Overview

MSc Computer Graphics, Vision & Imaging provides training in computer graphics, virtual reality, machine vision and imaging technology from world-leading experts. Research activities include geometric acquisition and 3D fabrication; real-time photo-realistic rendering; mixed and augmented reality; face recognition; content-based image-database search; video-texture modelling; depth perception in stereo vision; colour imaging for industrial inspection; and tracking for SLAM (simultaneous localisation and mapping).

The common theme across the programme is to understand how to make virtual reality more effective; we carry out experiments with participants to examine just what makes a difference to their sense of presence in the virtual environment. Real world scenarios like these train our students to bridge the gap between engineering, technology, creativity and design.

Graduates will understand the mathematical principles underlying the development and application of new techniques in computer graphics and computer vision and will be aware of the range of algorithms and approaches available, and be able to design, develop and evaluate appropriate algorithms and methods for new problems, emerging technologies, and applications.

Core Modules

Mathematical Methods Algorithms & Implementations

Mathematical Methods Algorithms & Implementations

To provide a rigorous mathematical approach: in particular to define standard notations for consistent usage in other modules. To present relevant theories and results. To develop algorithmic approach from mathematical formulation through to hardware implications.

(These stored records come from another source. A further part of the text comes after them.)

/-- The ACE at the entry of mode `m`; SYSCTL_MODE.MODE still shows the mode left. -/
def State.aceMode (s : State) (m : Nat) : State :=
  if !s.domOn 7 then s
  else if m == 9 then
    let s := s.putAce { s.ace with ssN := 0 }
    (List.range 64).foldl (fun s k => if s.axisOn k then s.axisStopEnter k else s) s
  else if m == 6 || m == 7 then
    (List.range 64).foldl (fun s k =>
      if s.axisStop k == 0 then s
      else (s.wr (ACE_AXk_STAT_STOP_STATE k) 0).axisUpd k fun x => { x with ramp := none, still := 0 }) s
  else (List.range 64).foldl (fun s k => s.axisClear k) s

/-! ## Bank commands (R331 to R333) -/

/-- ACE_BANK_APPLY (R331). -/
def execAceBankApply (s : State) : Host.Outcome State Fault Refusal :=
  .next (if s.domOn 7 then s.bankApply none else s)

/-- ACE_APPLY_CHECK_DONE (R331). -/
def execAceApplyCheckDone (s : State) : Host.Outcome State Fault Refusal :=
  if !s.domOn 7 || !s.bit ACE_BANK_STAT_APPLY_PENDING || s.ace.checked then .next s
  else .next (s.bankChecked s.cycRun)

/-- ACE_COPY (R333). -/
def execAceCopy (axis : Fin 64) (s : State) : Host.Outcome State Fault Refusal :=
  .next (if s.domOn 7 then (s.bankCopy axis).2 else s)

/-- ACE_COPY_DONE (R333). -/
def execAceCopyDone (s : State) : Host.Outcome State Fault Refusal :=
  .next (if s.domOn 7 && s.bit ACE_BANK_STAT_COPY_BUSY then s.bankCopied else s)

end Sys2Proof.Machine
end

Further syllabus information can be found here.

Image Processing

Image Processing

The first half of this module introduces the digital image, describes the main characteristics of monochrome digital images, how they are represented and how they differ from graphics objects. It covers basic algorithms for image manipulation, characterisation, segmentation and feature extraction in direct space. The second half of the module proceeds to a more formal treatment of image filtering with some indication of the role and implications of Fourier space, and more advanced characterisation and feature detection techniques such as edge and corner detection, together with multiresolution methods, treatment of colour images and template matching techniques.

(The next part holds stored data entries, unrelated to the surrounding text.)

def dcpOk : DcpAns := .done 0 []
def dcpFailAt (status reason index : Nat) : DcpAns := .done status (dcpDetail 0xFFFF reason index)
def dcpFail (status : Nat) : DcpAns := dcpFailAt status 0 noIndex

/-! ## Runs -/

def State.runAt (s : State) (slot : Nat) : Option DcpRun := s.dcp.runs.find? fun r => r.slot == slot

def State.setRun (s : State) (r : DcpRun) : State :=
  s.putDcp { s.dcp with runs := r :: s.dcp.runs.filter fun q => q.slot != r.slot }

/-- A SCRAPPED device that has completed BOOT (R47, R411). -/
def State.scrappedUp (s : State) : Bool :=
  s.boot.lifeCycle == 5 && s.mode == 1 && !s.boot.running && s.boot.halted.isNone && s.boot.nextKind.isNone

/-- The MGP takes commands (R411, R529). -/
def State.dcpServes (s : State) : Bool := !s.dcp.restarting && (modeAll s.mode || s.scrappedUp)

/-- Mode check 7, with the waiver of R466 for revocation blocks. -/
def State.opModeOk (s : State) (r : DcpRun) : Bool :=
  let off := leAt r.payload 0 4
  opMode r.opcode s.mode || (s.scrappedUp && r.opcode == 1)
    || (r.opcode == 0x803 && s.mode == 3 && (s.boot.lifeCycle == 2 || s.boot.lifeCycle == 3)
        && decide (0x84000 ≤ off) && decide (off < 0x88000))

/-- The first failing check of Table R405, with the offset of check 11; status 0 where all pass. -/
def State.dcpChecks (s : State) (r : DcpRun) (headBad dmaBad : Bool) : Nat × Nat :=
  let p := r.part
  let q := r.slot % 4
  let frame := r.slot == 24
  let last := s.rd (HIC_PARTp_Qq_CTL_LAST_SEQ p q)
  if headBad then (0x102, 0xFFFF)
  else if !opDefined r.opcode then (0x101, 0xFFFF)
  else if !frame && s.bit (HIC_PARTp_Qq_CTL_SEQ_VALID p q) && s.bit (HIC_PARTp_Qq_CTL_LAST_OK p q) && r.seq == last then
    (0x002, 0xFFFF)
  else if s.boot.lifeCycle == 5 && r.opcode != 1 then (0x208, 0xFFFF)
  else if opOwner r.opcode && p != 0 then (0x201, 0xFFFF)
  else if opGrant r.opcode && p != 0 && !bitAt s.dcp.grants p then (0x202, 0xFFFF)
  else if !s.sfiHere && (r.opcode / 256 == 5 || r.opcode == 0x305) then (0x207, 0xFFFF)
  else if !s.opModeOk r || (s.boot.romServes && !romOp r.opcode) then (0x203, 0xFFFF)
  else if !opLenOk r.opcode r.len || (frame && (decide (1024 < r.len) || decide (r.payload.length < r.len))) then (0x103, 0xFFFF)
  else if dmaBad then (0x105, 0xFFFF)
  else if opReplies r.opcode && r.raddr == 0 && !frame then (0x106, 0xFFFF)
  else match payloadBad r.opcode r.payload with
    | some o => (0x104, o)
    | none => (0, 0)

/-- The buffers of a command lie inside the windows of its partition (R398). -/
def State.runWindows (s : State) (r : DcpRun) (paddr : Nat) : Bool :=
  (r.len == 0 || s.bufOk r.part false paddr r.len) && (r.raddr == 0 || s.bufOk r.part true r.raddr 4096)

/-- The command may start now (R407, R408). A MODE_SET to CONFIG out of SERVICE does not wait for a test that runs, which
refuses it (R65). -/
def State.runMay (s : State) (r : DcpRun) : Bool :=
  let others := s.dcp.runs.filter fun q => q.slot != r.slot && q.started && q.result.isNone
  !(opBound r.opcode && s.pendMode.isSome)
    && !(r.opcode == 0x101 && (others.any fun q => opBound q.opcode)
      && !(s.mode == 11 && leAt r.payload 0 1 == 3 && s.testRuns))
    && (r.slot == 24 || decide (others.length < 4))

/-- A fetched command starts: its checks are made; a failing one gives its outcome (R405). GAP follows
R404. -/
def State.runBegin (s : State) (r : DcpRun) (headBad dmaBad : Bool) : State :=
  let c := s.dcpChecks r headBad dmaBad
  let q := r.slot % 4
  let gap := r.slot != 24 && s.bit (HIC_PARTp_Qq_CTL_SEQ_VALID r.part q) && c.1 != 2
    && r.seq != (s.rd (HIC_PARTp_Qq_CTL_LAST_SEQ r.part q) + 1) % 65536
  let result : Option DcpResult := if c.1 == 0 then none
    else some ⟨c.1, dcpDetail c.2 0 noIndex⟩
  s.setRun { r with started := true, gap := gap, result := result }

/-- A command that waited starts once nothing holds it back (R408). -/
def State.runTry (s : State) (slot : Nat) : State :=
  match s.runAt slot with
  | none => s
  | some r => if r.started || !s.runMay r then s else s.runBegin r false false

/-- The effect point of the command of `op` in `slot` (R406). -/
def State.dcpDo (s : State) (slot op : Nat) (f : State → DcpRun → DcpAns × State) : State :=
  if !s.dcpServes then s
  else
    let s := s.runTry slot
    match s.runAt slot with
    | none => s
    | some r =>
      if !r.started || r.result.isSome || r.opcode != op then s
      else match f s r with
        | (.wait, t) => t
        | (.done st reply, t) => t.dcpResult slot st reply

/-! ## Queues (R398 to R402) -/

/-- Queue `q` of partition `p` has an entry that may be fetched (R402). -/
def State.qEligible (s : State) (p q : Nat) : Bool :=
  s.bit (HIC_PARTp_Qq_CTL_EN p q)
    && s.rd (HIC_PARTp_Qq_IDX_SQ_HEAD p q) != s.rd (HIC_PARTp_Qq_IDX_SQ_TAIL p q)
    && (s.runAt (4 * p + q)).isNone
    && (s.rd (HIC_PARTp_Qq_IDX_CQ_TAIL p q) + 1) % s.qSize p q != s.rd (HIC_PARTp_Qq_IDX_CQ_HEAD p q)

/-- The queue served next: round-robin past the last one (R407). -/
def State.qNext (s : State) : Option Nat :=
  ((List.range 24).map fun i => (s.dcp.rr + 1 + i) % 24).find? fun k => s.qEligible (k / 4) (k % 4)

/-- A command header, with its byte order (R399, R400, R410): the run, and whether the header is bad. -/
def dcpHeader (slot part : Nat) (big : Bool) (h : List Byte) : DcpRun × Bool :=
  let v := fun o n => if big then beAt h o n else leAt h o n
  let len := v 6 2
  (⟨slot, part, v 0 2, v 2 1, v 4 2, len, v 8 2, 0, [], false, false, false, none⟩,
   decide (1 < v 2 1) || (badZero h 0xA 6).isSome || decide (4096 < len))

/-- A submission entry and whether it is bad: `entry` as read from host memory, or 32 bytes of shared SRAM. -/
def State.qEntry (s : State) (p addr : Nat) (entry : List Byte) : List Byte × Bool × State :=
  if decide (p < 4) then (entry, false, s) else s.sramReadBytes false addr 32

/-- A payload of `n` bytes and whether it is bad, from host memory or, inside the windows, from shared SRAM. -/
def State.qPayload (s : State) (p addr n : Nat) (win : Bool) (payload : List Byte) (bad : Bool) :
    List Byte × Bool × State :=
  if decide (p < 4) then (payload.take n, bad && n != 0, s)
  else if win && n != 0 then s.sramReadBytes false addr n
  else ([], false, s)

/-- The entry at SQ_HEAD is fetched and started, or waits (R402, R408). `entry` and `payload` are what host memory
holds there for partitions 0 to 3; those of partitions 4 and 5 lie in shared SRAM. `timeout`: it has not
started within TMO ms (R409). -/
def State.qFetch (s : State) (p q : Nat) (entry payload : List Byte) (entryBad payBad timeout : Bool) : State :=
  let head := s.rd (HIC_PARTp_Qq_IDX_SQ_HEAD p q)
  let addr := 32 * s.rd (HIC_PARTp_SQq_BASE_BASE p q) + 32 * head
  if entryBad || !s.bufOk p false addr 32 then s.qFault p q addr false
  else
    let (e, ue, s) := s.qEntry p addr entry
    if ue then s.qFault p q addr false
    else
      let s := s.wr (HIC_PARTp_Qq_IDX_SQ_HEAD p q) ((head + 1) % s.qSize p q)
      let (r, headBad) := dcpHeader (4 * p + q) p false e
      let r := { r with raddr := leAt e 0x18 8 }
      let paddr := leAt e 0x10 8
      let r' := { r with len := min r.len 4096 }
      let win := s.runWindows r' paddr
      let (pay, pe, s) := s.qPayload p paddr r'.len win payload payBad
      let r := { r with payload := pay ++ List.replicate (r'.len - pay.length) 0 }
      let s := s.putDcp { s.dcp with rr := 4 * p + q }
      if timeout then s.setRun { r with started := true, result := some ⟨0x209, dcpDetail 0xFFFF 0 noIndex⟩ }
      else if s.runMay r || headBad || !win || pe then s.runBegin r headBad (!win || pe)
      else s.setRun r

/-- DCP_FETCH (R402, R407). -/
def execDcpFetch (p : Fin 6) (q : Fin 4) (entry payload : List Byte) (entryBad payBad : Bool) (s : State) :
    Host.Outcome State Fault Refusal :=
  if !s.domOn 3 || !s.dcpServes || s.qNext != some (4 * p.val + q.val) then .next s
  else .next (s.qFetch p q entry payload entryBad payBad false)

/-- DCP_START_TIMEOUT (R409): the eligible or fetched command has not started within TMO ms. -/
def execDcpStartTimeout (p : Fin 6) (q : Fin 4) (entry : List Byte) (s : State) : Host.Outcome State Fault Refusal :=
  if !s.domOn 3 || !s.dcpServes || s.rd (HIC_PARTp_Qq_CTL_TMO p q) == 0 then .next s
  else match s.runAt (4 * p.val + q.val) with
    | some r =>
      if r.started then .next s
      else .next (s.setRun { r with started := true, result := some ⟨0x209, dcpDetail 0xFFFF 0 noIndex⟩ })
    | none => .next (if s.qEligible p q then s.qFetch p q entry [] false false true else s)

/-- A write of SQ_TAIL (R397, R402, R423). -/
def State.sqTail (s : State) (p q v : Nat) : State :=
  if decide (v < s.qSize p q) then s.wr (HIC_PARTp_Qq_IDX_SQ_TAIL p q) v else s.cfgErr (HIC_PARTp_Qq_IDX p q)

/-- DCP_SQ_DOORBELL (R402). -/
def execDcpSqDoorbell (p : Fin 6) (q : Fin 4) (tail : BitVec 16) (s : State) : Host.Outcome State Fault Refusal :=
  .next (if s.domOn 3 && !s.pcieDead p then s.sqTail p q tail.toNat else s)

/-! ## Commands in frames (R410) -/

/-- The management MAC address, which no rule states. -/
def mgmtMac : Nat := (Config.freeFn 4 []).toNat % 2 ^ 48

/-- The oldest waiting frame runs. -/
def State.frameNext (s : State) : State :=
  match s.dcp.frames with
  | [] => s
  | f :: rest =>
    let (r, headBad) := dcpHeader 24 0 true (f.body.take 16)
    let pay := (f.body.drop 16).take (min r.len 1024)
    let r := { r with payload := pay }
    let s := s.putDcp { s.dcp with frames := rest, frameOf := some f }
    s.runBegin r headBad false

/-- The answer to a command frame: to its source, with the same tags. -/
def State.frameAnswer (s : State) (f : DcpFrame) (r : DcpRun) (x : DcpResult) : State :=
  let pay := if x.status != 0 then [] else x.reply.take 1024
  let head := bytesBE 2 r.opcode ++ [0, 0] ++ bytesBE 2 r.tag ++ bytesBE 2 pay.length ++ bytesBE 2 r.seq
    ++ bytesBE 2 x.status ++ [0, 0, 0, 0]
  let b := bytesBE 6 f.src ++ bytesBE 6 mgmtMac ++ f.vlan ++ [0x88, 0xB6] ++ head ++ pay
  s.swArrive { EthFrame.blank with bytes := b ++ List.replicate (60 - b.length) 0, ingress := 15 }

/-- A frame's command ends: its answer goes out, and the next waiting frame runs. -/
def State.frameComplete (s : State) (r : DcpRun) (x : DcpResult) : State :=
  let s1 := s.dropRun 24
  let s1 := match s.dcp.frameOf with
    | none => s1
    | some f => s1.frameAnswer f r x
  ((s1.putDcp { s1.dcp with frameOf := none })).frameNext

Further syllabus information can be found here.

Computer Graphics

Computer Graphics

This module aims to introduce the fundamental concepts of 3D computer graphics and give the students all the knowledge needed for creating an image of a virtual world from first principles. Students will be able to define a virtual world and create images of it. They will know how to write a basic ray tracer, and use a graphics library such as OpenGl (or equivalent).

Further syllabus information can be found here.

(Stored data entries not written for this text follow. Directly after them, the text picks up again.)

-- ==== Sys2Proof/Machine/DcpCfg.lean ====
section
/-! DEFINITION. Commands of groups 0x00xx to 0x02xx: identification, resets, life cycle, modes, connections,
safe values, grants, stored configuration (R411 to R415, R419 to R421, R464 to R465, R587, R588). -/

namespace Sys2Proof.Machine

/-! ## Group 0x00xx -/

/-- NOP. -/
def execNop (slot : Fin 25) (s : State) : Host.Outcome State Fault Refusal :=
  .next (s.dcpDo slot 0x000 fun s _ => (dcpOk, s))

/-- The variant code in IDENTIFY and in the common blocks (R1, R3). -/
def State.variantCode (s : State) : Nat := b2n s.variantS

/-- The IDENTIFY reply (Table R412). The unique number and the firmware versions are data of the device that no
rule states (DESIGN CHOICE, log 58). -/
def State.identity (s : State) (part : Nat) : List Byte :=
  let rom := s.boot.romServes
  bytesLE 2 0x9960 ++ bytesLE 1 s.variantCode ++ bytesLE 1 0x10 ++ bytesLE 1 s.boot.lifeCycle ++ bytesLE 1 s.mode
    ++ bytesLE 1 part ++ bytesLE 1 (if rom then 0xFF else s.boot.active) ++ bytesLE 8 (Config.freeFn 5 []).toNat
    ++ bytesLE 4 (if s.sfiHere then parIdent else 0)
    ++ bytesLE 4 (if rom then 0 else (Config.freeFn 6 [s.boot.active]).toNat)
    ++ bytesLE 4 (if s.sfiHere then (Config.freeFn 7 [s.boot.active]).toNat else 0) ++ bytesBE 6 mgmtMac
    ++ List.replicate 6 0

/-- IDENTIFY (R412). -/
def execIdentify (slot : Fin 25) (s : State) : Host.Outcome State Fault Refusal :=
  .next (s.dcpDo slot 0x001 fun s r => (.done 0 (s.identity r.part), s))

/-- DEVICE_RESET (R420): the reset follows 1 ms after acceptance. -/
def execDeviceReset (slot : Fin 25) (s : State) : Host.Outcome State Fault Refusal :=
  .next (s.dcpDo slot 0x002 fun s _ => (dcpOk, s.setBoot fun b => { b with resetDue := some 3 }))

/-- PARTITION_RESET (R419): naming the sender's own partition, or none, ends without a completion; in a frame it
discards the waiting frames. -/
def execPartitionReset (slot : Fin 25) (s : State) : Host.Outcome State Fault Refusal :=
  .next (s.dcpDo slot 0x003 fun s r =>
    let p := if r.len == 0 then r.part else byteAt r.payload 0
    let s := if slot.val == 24 then s.putDcp { s.dcp with frames := [] } else s
    if p != r.part && r.part != 0 then (.done 0x201 (dcpDetail 0 0 noIndex), s)
    else if decide (5 < p) then (.done 0x301 (dcpDetail 0 0 noIndex), s)
    else (dcpOk, s.partitionReset p))

/-- RESTORE_FACTORY (R421). -/
def execRestoreFactory (slot : Fin 25) (s : State) : Host.Outcome State Fault Refusal :=
  .next (s.dcpDo slot 0x004 fun s _ => if s.crp.mramStop then (dcpFail 0x308, s) else (dcpOk, s.eraseConfig))

/-- The transitions of Table R464 by LIFECYCLE_ADVANCE. -/
def lifeCycleOk (c m t : Nat) : Bool :=
  (c == 1 && t == 2 && m == 2) || (c == 2 && t == 3 && m == 3) || (t == 5 && c != 5 && c != 4 && (m == 2 || m == 3))

/-- LIFECYCLE_ADVANCE (R464, R465). -/
def execLifecycleAdvance (slot : Fin 25) (s : State) : Host.Outcome State Fault Refusal :=
  .next (s.dcpDo slot 0x005 fun s r =>
    let t := leAt r.payload 0 4
    if lifeCycleOk s.boot.lifeCycle s.mode t then (dcpOk, s.lifeCycleGo t) else (dcpFail 0x208, s))

/-! ## Group 0x01xx -/

/-- MODE_GET. -/
def execModeGet (slot : Fin 25) (s : State) : Host.Outcome State Fault Refusal :=
  .next (s.dcpDo slot 0x100 fun s _ =>
    (.done 0 (wordsBytes [s.reg SYSCTL_MODE, s.reg SYSCTL_MODE_CFG]), s))

/-- The transition that waits is the one the MODE_SET in `slot` asked for. -/
def State.modeSetWaits (s : State) (slot : Nat) : Bool :=
  match s.pendMode with
  | none => false
  | some p => p.reply == some slot

/-- MODE_SET (R45, R49). The reply waits until the transition has taken effect or been replaced. -/
def execModeSet (slot : Fin 25) (s : State) : Host.Outcome State Fault Refusal :=
  .next (s.dcpDo slot 0x101 fun s r =>
    let m := leAt r.payload 0 4
    if s.modeSetWaits slot then (.wait, s)
    else if s.pendMode.isSome then (dcpFail 0x205, s)
    else match s.modeAnswer m with
      | .go => (.wait, s.modeGo m 0 6 (some slot) false)
      | .noTransition => (dcpFail 0x204, s)
      | .refused i => (dcpFailAt 0x305 0 i, s)
      | .busy => (dcpFail 0x205, s))

/-- The ports of a SYSCTL_MODE_CFG value name one port twice (R68). -/
def degPortsSame (w : Word) : Bool := bitsOf w 23 20 == bitsOf w 19 16 && decide (bitsOf w 19 16 ≤ 9)

/-- MODE_CFG_SET (R588). -/
def execModeCfgSet (slot : Fin 25) (s : State) : Host.Outcome State Fault Refusal :=
  .next (s.dcpDo slot 0x102 fun s r =>
    let w : Word := BitVec.ofNat 64 (leAt r.payload 0 8)
    if bitsOf w 39 32 == 0 || degPortsSame w then (dcpFail 0x301, s)
    else if s.bit SYSCTL_MODE_CFG_LOCK || s.bit (cUCTL_LOCK uSYSCTL) then (dcpFail 0x305, s)
    else if s.crp.mramStop then (dcpFail 0x308, s)
    else
      let old := s.dcp.storedMode.getD (0, s.reg SYSCTL_FAULT_CFG, s.reg SEC_TAMPER_CFG)
      (dcpOk, ((s.setReg SYSCTL_MODE_CFG w).putDcp { s.dcp with storedMode := some (w, old.2) })))

/-! ## Connections (R413) -/

def State.connRec (s : State) (c : Nat) : Option ConnRec := mapGet (fun _ => none) s.dcp.conns c

/-- AGENT names an instance of UNIT. -/
def agentExists (unit agent : Nat) : Bool :=
  match unit with
  | 1 => decide (agent < 24)
  | 2 => decide (agent < 4)
  | 3 => decide (agent < 6)
  | 4 => decide (agent < 32)
  | 5 => decide (agent < 64)
  | 6 => agent == 0
  | 7 => decide (agent < 6)
  | _ => false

Research Methods & Reading

Research Methods & Reading

The aim of this module is to introduce students to research methods and guide them through writing a critical literature review of their chosen area.

Further syllabus information can be found here.

Optional Modules

Machine Vision

Machine Vision

This module addresses algorithms for automated computer vision. It focuses on building mathematical models of images and objects and using these to perform inference. Students will learn how to use these models to automatically find, segment and track objects in scenes, perform face recognition and build three-dimensional models from images.

Further syllabus information can be found here.

Graphical Models

Graphical Models

 

This module provides an entry into probabilistic modeling and reasoning, primarily of discrete variable systems. Very little continuous variable calculus is required, and students more familiar with discrete mathematics should find the course digestible. The emphasis is to demonstrate the potential applications of the techniques in plausible real-world scenarios related to information retrieval and analysis. Concrete challenges include questionnaire analysis, low-density parity check error correction, and collaborative filtering of Netflix data.

Further syllabus information can be found here.

Virtual Environments

Virtual Environments

The aim of this module is to introduce students to the main concepts and practical issues in constructing and understanding Virtual Environments, and how people respond to a VE experience. Given the background of the course teachers, the focus on the technical side will be more on the visual aspects of VEs. A central theme of the course will also be that the understanding of VEs can be best understood through the concepts of presence and shared presence.

Further syllabus information can be found here.

Geometry of Images

Geometry of Images

The aim of this module is to introduce the generalisation of image processing to n-Dimensional data: volume data, scale space, time-series and vectorial data. Students will understand the principles of image processing in n-dimensions, time-series analysis and scale space, and to understand the relations between geometric objects and sampled images.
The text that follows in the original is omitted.